### WHAT IS REQUIRED
Can you restate the lines of the entries below, word for word, from the first one through the line that includes "namespace Sys2Proof.Machine"?
[[ RECORDS SHOWN open ]]
-- ==== Sys2Proof/Machine/StateHub.lean ====
section
/-! DEFINITION. State of the hub units: notches and queues (chapter 10), weight sets and the Bucker (12), the Landing (13), the
Grader (14), and the protection domains (17). -/

namespace Sys2Proof.Machine

/-- A slot of a stand's set map (R344): model, generation, set entry, and extents as (first frame, pages). -/
structure SetSlot where
  model : Nat := 0
  gen : Nat := 0
  entry : Nat := 0
  ext : List (Nat × Nat) := []
  deriving DecidableEq, Repr

/-- An entry of the set table (R342). STATE by R343: 0 FREE, 1 BUILDING, 2 READY, 3 CURRENT, 4 DRAINING, 5 FAILED. -/
structure SetEnt where
  state : Nat := 0
  domain : Nat := 0
  model : Nat := 0
  gen : Nat := 0
  /-- extents as (first frame, pages); NEXT is their number -/
  ext : List (Nat × Nat) := []
  adCount : Nat := 0
  adLines : Nat := 0
  adBase : Nat := 0
  notify : Bool := false
  notch : Nat := 0
  notifyVal : Nat := 0
  cache : Nat := 0
  live : Nat := 0
  /-- adapter slots loaded (R341), and ADAPTER jobs completed since CREATE (R431) -/
  loaded : List Nat := []
  adJobs : Nat := 0
  deriving DecidableEq, Repr

/-- A job that has run and whose completion is not yet written (R355, R361). -/
structure JobDone where
  type : Nat
  status : Nat
  set : Nat
  /-- notch of the completion and its addend, 0xFFFF for none -/
  notch : Nat
  add : Nat
  /-- adapter slot of an ADAPTER job -/
  slot : Nat := 0
  deriving DecidableEq, Repr

/-- The Bucker registers of an LD (R367). Reset 0. -/
structure BuckLd where
  arg : Nat := 0
  resStatus : Nat := 0
  resSet : Nat := 0
  resGen : Nat := 0
  selSet : Nat := 0
  selWord : Nat := 0
  /-- BUCK_JOB_BASE: whether the job ring lies in device memory, and its address -/
  jobDev : Bool := false
  jobBase : Nat := 0
  jobSize : Nat := 0
  jobCons : Nat := 0
  jobProd : Nat := 0
  stopped : Bool := false
  stopStatus : Nat := 0
  err : Rec := {}
  /-- BUCK_RELEASED, by set entry -/
  released : List Nat := []
  bytesIn : Ctr := {}
  linesOut : Ctr := {}
  sat : Ctr := {}
  jobFail : Ctr := {}
  done : Option JobDone := none
  deriving DecidableEq, Repr

/-- A SWITCH accepted and not yet in effect (R348): its domain, set entry and the ring of its acceptance. -/
structure Switch where
  dom : Nat
  set : Nat
  ring : Nat
  deriving DecidableEq, Repr

/-- A DRAIN of a model (R353); `on` from the step boundary that follows it. -/
structure Hold353 where
  dom : Nat
  model : Nat
  on : Bool
  /-- a ticket has recorded it (R438) -/
  noted : Bool
  deriving DecidableEq, Repr

structure WeightSt where
  /-- the set table: 256 entries (R341) -/
  sets : Tab SetEnt := []
  /-- generation high-water marks, at 65,536 d + m -/
  marks : Tab Nat := []
  /-- set maps: slot g of stand s at 2s + g -/
  map : Tab SetSlot := []
  switches : List Switch := []
  drains : List Hold353 := []
  /-- adapters loaded and not yet journalled: domain, set entry, slot (R364) -/
  adapters : List (Nat × Nat × Nat) := []
  ld : Tab BuckLd := []
  deriving DecidableEq, Repr

/-- A notch (R287). -/
structure Notch where
  value : Nat := 0
  sat : Bool := false
  wmode : Nat := 0
  deriving DecidableEq, Repr

/-- A packet waiter (R293): the threshold and the request, which holds the reply route and the requester tag. -/
structure Waiter where
  notch : Nat
  thr : Nat
  pkt : Packet
  deriving DecidableEq, Repr

/-- The source of an operation (R289): input, and for a packet its device and end point, for the queue engine the queue. -/
structure NSrc where
  input : Nat
  dev : Nat := 0
  end_ : Nat := 0
  deriving DecidableEq, Repr

/-- An operation that has reached the bank and is applied in a later cycle (R289, R296): operation of R288, or 4 for the registration
of a queue's WAIT, and the packet that a reply answers. -/
structure NOp where
  src : NSrc
  op : Nat
  notch : Nat
  value : Nat
  pkt : Option (Packet × Tag) := none
  deriving DecidableEq, Repr

/-- A domain's copy of the Notch bank registers (R312). -/
structure NotchDom where
  err : Rec := {}
  ops : Ctr := {}
  satCnt : Ctr := {}
  fence : Ctr := {}
  full : Ctr := {}
  drop : Ctr := {}
  deriving DecidableEq, Repr

/-- The Notch bank (R287 to R299). -/
structure NotchSt where
  n : Tab Notch := []
  waiters : List Waiter := []
  dom : Tab NotchDom := []
  /-- operations that have reached the bank, in order: each input delivers one in a cycle (R289) -/
  inbox : List NOp := []
  /-- notches that a SET, and that an ADD, has reached in this ring (R290) -/
  sets : List Nat := []
  adds : List Nat := []
  deriving DecidableEq, Repr

/-- A queue context (R310). Reset 0: DISABLED. -/
structure Queue where
  status : Nat := 0
  partition : Nat := 0
  specStop : Bool := false
  dlPolicy : Bool := false
  loc : Bool := false
  /-- 0 DISABLED, 1 ACTIVE, 2 BLOCKED, 3 FAULTED -/
  state : Nat := 0
  ringBase : Nat := 0
  defWait : Nat := 0
  size : Nat := 0
  cons : Nat := 0
  prod : Nat := 0
  gen : Nat := 0
  model : Nat := 0
  adapter : Nat := 0
  defer : Nat := 0
  waitValue : Nat := 0
  waitNotch : Nat := 0
  waitExpiry : Nat := 0
  /-- a change has satisfied the current WAIT (R304) -/
  met : Bool := false
  faultIdx : Nat := 0
  deriving DecidableEq, Repr

/-- The queue registers of an LD (R313). -/
structure QueueLd where
  selQueue : Nat := 0
  selWord : Nat := 0
  err : Rec := {}
  entries : Ctr := {}
  expired : Ctr := {}
  faults : Ctr := {}
  dbDrop : Ctr := {}
  cmiss : Ctr := {}
  drop : Ctr := {}
  deriving DecidableEq, Repr

structure QueueSt where
  ctx : Tab Queue := []
  ld : Tab QueueLd := []
  /-- the queue last visited (R308); at reset the last of all, so that queue 0 comes first -/
  last : Nat := 65535
  deriving DecidableEq, Repr

/-- What a prompt's staging has brought (R373, R374): the token IDs, or that they could not be read. -/
inductive Prompt where
  | ok (toks : List Nat)
  | bad
  deriving DecidableEq, Repr

/-- The slot that a live request occupies in a step (R370). -/
inductive SlotAt where
  | none
  | decode (k : Nat)
  | prefill (k : Nat)
  deriving DecidableEq, Repr

/-- What a step's VERIFY found for a request (R409 to R416): tokens with their log-probabilities, the grammar state, draft
length and run that follow, END, and whether any choice was SUSPECT. -/
structure Outcome where
  toks : List (Nat × Nat) := []
  gstate : Nat := 0
  d : Nat := 0
  z : Nat := 0
  ended : Bool := false
  suspect : Bool := false
  deriving DecidableEq, Repr

/-- A request that the Landing holds (R373), with what the Grader keeps of it (R403, R413 to R416). -/
structure Serve where
  arrival : Nat
  ring : Nat
  replica : Nat
  queue : Nat
  reqId : Nat
  flags : Nat
  topK : Nat
  promptLen : Nat
  maxNew : Nat
  deadline : Nat
  promptAddr : Nat
  seed : Nat
  adapter : Nat
  grammar : Nat
  temp : Nat
  topP : Nat
  draft : Nat
  prompt : Prompt
  /-- bound model and pinned generation of its queue when it was consumed -/
  model : Nat
  pin : Nat
  journalled : Bool := false
  cancel : Bool := false
  deferCause : Option Nat := none
  bestEffort : Bool := false
  /-- bound generation, set entry and adapter -/
  gen : Nat := 0
  set : Nat := 0
  bound : Nat := 0xFFFFFFFF
  /-- pages: series, page-map index -/
  pages : List (Nat × Nat) := []
  slot : SlotAt := .none
  /-- it sits out the coming step (R382, R388) -/
  sit : Bool := false
  /-- prompt positions written into index tensors; tokens delivered; last token -/
  fed : Nat := 0
  got : Nat := 0
  lastTok : Nat := 0
  /-- draft length, zero-acceptance run, whether a ticket owes the length; grammar state -/
  d : Nat := 0
  z : Nat := 0
  dOwed : Bool := false
  gstate : Nat := 0
  /-- of the running step: draft tokens proposed, and what VERIFY found -/
  drafts : List Nat := []
  res : Option Outcome := none
  deriving DecidableEq, Repr

/-- An entry of a step record (R392): its 64-byte units, and whether it is a NOTICE. -/
structure RecEnt where
  arrival : Nat
  units : List (List Byte)
  notice : Bool
  deriving DecidableEq, Repr

/-- A decision of a build about one request, by its arrival number (R375, R438). -/
inductive Dec where
  /-- an arrival that REPLAY takes from its tickets -/
  | arrival (r : Serve)
  | cancel (arr : Nat)
  /-- BITS of a RETIRE ticket -/
  | retire (arr bits : Nat)
  | draft (arr d z : Nat)
  | reject (arr code detail : Nat)
  /-- `fresh`: its first deferral or a change of cause -/
  | defer (arr : Nat) (slots fresh : Bool)
  | accept (arr sub gen adapter : Nat) (best : Bool)
  | sitout (arr : Nat)
  deriving DecidableEq, Repr

/-- A build (R375): its step and that step's first ring, its decisions, the cause where it holds the step, the TSEQ of its
BUILD ticket, and the last arrival number considered. -/
structure Build where
  step : Nat
  ring : Nat
  decs : List Dec
  held : Option Nat
  tseq : Nat
  last : Nat
  deriving DecidableEq, Repr

/-- What a repeated attempt of a step needs (R54, R393): the requests as the step began and where each one's prompt chunk starts, the
fields of its tally that its build settled, and, once the next build has taken effect, that build, the page-map entries it
changed as they stood, and the requests it removed from the pending ones. -/
structure Snap where
  step : Nat
  live : List Serve
  chunks : List (Nat × Nat)
  tseq : Nat
  inHash : Nat
  held : Bool
  built : Option Build := none
  undo : List (Nat × PageEnt) := []
  gone : List Serve := []
  deriving DecidableEq, Repr

/-- A step record that is due (R394). `closed` is its step's tally once it has closed: SEQ, FAILED and cause. -/
structure StepRec where
  step : Nat
  ring : Nat
  aborted : Bool
  again : Bool
  entries : List RecEnt
  closed : Option (Nat × Bool × Nat) := none
  deriving DecidableEq, Repr

/-- The Landing of an LD and its domain's replicas (R368 to R395). -/
structure LndLd where
  out : HostRing := {}
  msi : Bool := false
  vector : Nat := 0
  wb : Nat := 0
  held : Bool := false
  holdCause : Nat := 0
  err : Rec := {}
  arrivals : Ctr := {}
  admits : Ctr := {}
  rejects : Ctr := {}
  defers : Ctr := {}
  late : Ctr := {}
  cancels : Ctr := {}
  heldCt : Ctr := {}
  records : Ctr := {}
  /-- number of the next arrival -/
  nextArr : Nat := 1
  /-- requests, in arrival order; live requests in admission order -/
  pending : List Serve := []
  live : List Serve := []
  /-- prompts that have come for the REQUEST at the head of a queue -/
  staged : Tab Prompt := []
  /-- held steps that no HOLD ticket has covered: their number, the last of them, its cause -/
  owedHolds : Nat := 0
  lastHeld : Nat := 0
  owedCause : Nat := 0
  /-- a build whose tickets are written and whose last ticket is being read back (R376) -/
  build : Option Build := none
  /-- the build for the coming step has taken effect -/
  posted : Bool := false
  /-- the step that runs is held: it writes no record (R387) -/
  stepHeld : Bool := false
  /-- entries of the record of the step that runs, settled by the build -/
  entries : List RecEnt := []
  recs : List StepRec := []
  /-- page-map entries whose release a later build takes (R377) -/
  carried : List Nat := []
  /-- where the prompt chunks of the step last built start, by arrival number -/
  chunks : List (Nat × Nat) := []
  /-- the steps begun in this run, newest first; builds to be applied again in a repeated step -/
  hist : List Snap := []
  redo : List Build := []
  deriving DecidableEq, Repr

/-- A Grader object (R399, R400). -/
structure GObj where
  dom : Nat
  addr : Nat
  kind : Nat
  count : Nat
  masks : Nat
  start : Nat
  stateOff : Nat
  transOff : Nat
  maskOff : Nat
  trans : Nat
  deriving DecidableEq, Repr

/-- The Grader for one LD and its context (R417, R419). -/
structure GrLd where
  arg : Nat := 0
  resHandle : Nat := 0
  resStatus : Nat := 0
  err : Rec := {}
  positions : Ctr := {}
  proposed : Ctr := {}
  accepted : Ctr := {}
  empty : Ctr := {}
  mmiss : Ctr := {}
  check : Ctr := {}
  /-- token counters 1 to 16 -/
  tok : Tab Cnt := []
  /-- next schedule entry of the step; the phase in work: its end, in local cycles of compartment 19, and kind -/
  next : Nat := 0
  due : Option (Nat × Nat) := none
  /-- completion of the step's last VERIFY posted to the Landing -/
  done : Bool := false
  deriving DecidableEq, Repr

structure HubSt where
  obj : Tab GObj := []
  gr : Tab GrLd := []
  lnd : Tab LndLd := []
  deriving DecidableEq, Repr

/-- A tenancy domain of the protection table (R483 to R486). Reset 0. -/
structure Dom where
  /-- VALID, and the grants of PROT_DOM_CFG by bit: stand compartments, Aelel ports, stacks, packages -/
  valid : Bool := false
  stands : Nat := 0
  aelel : Nat := 0
  hbm : Nat := 0
  lp : Nat := 0
  /-- queue, notch and logical-ID ranges: first and count -/
  queues : Nat × Nat := (0, 0)
  notches : Nat × Nat := (0, 0)
  lids : Nat × Nat := (0, 0)
  /-- ENTRIES of PROT_DOM_HUB -/
  hub : Nat := 0
  /-- first and last 4 KiB page of the host region -/
  hostBase : Nat := 0
  hostLast : Nat := 0
  /-- windows W0, W1 (R318) -/
  win : Tab (Nat × Nat) := []
  deriving DecidableEq, Repr

end Sys2Proof.Machine
end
[[ RECORDS SHOWN closed ]]
### YOUR RESPONSE
-- ==== Sys2Proof/Machine/StateHub.lean ====
section
/-! DEFINITION. State of the hub units: notches and queues (chapter 10), weight sets and the Bucker (12), the Landing (13), the
Grader (14), and the protection domains (17). -/

namespace Sys2Proof.Machine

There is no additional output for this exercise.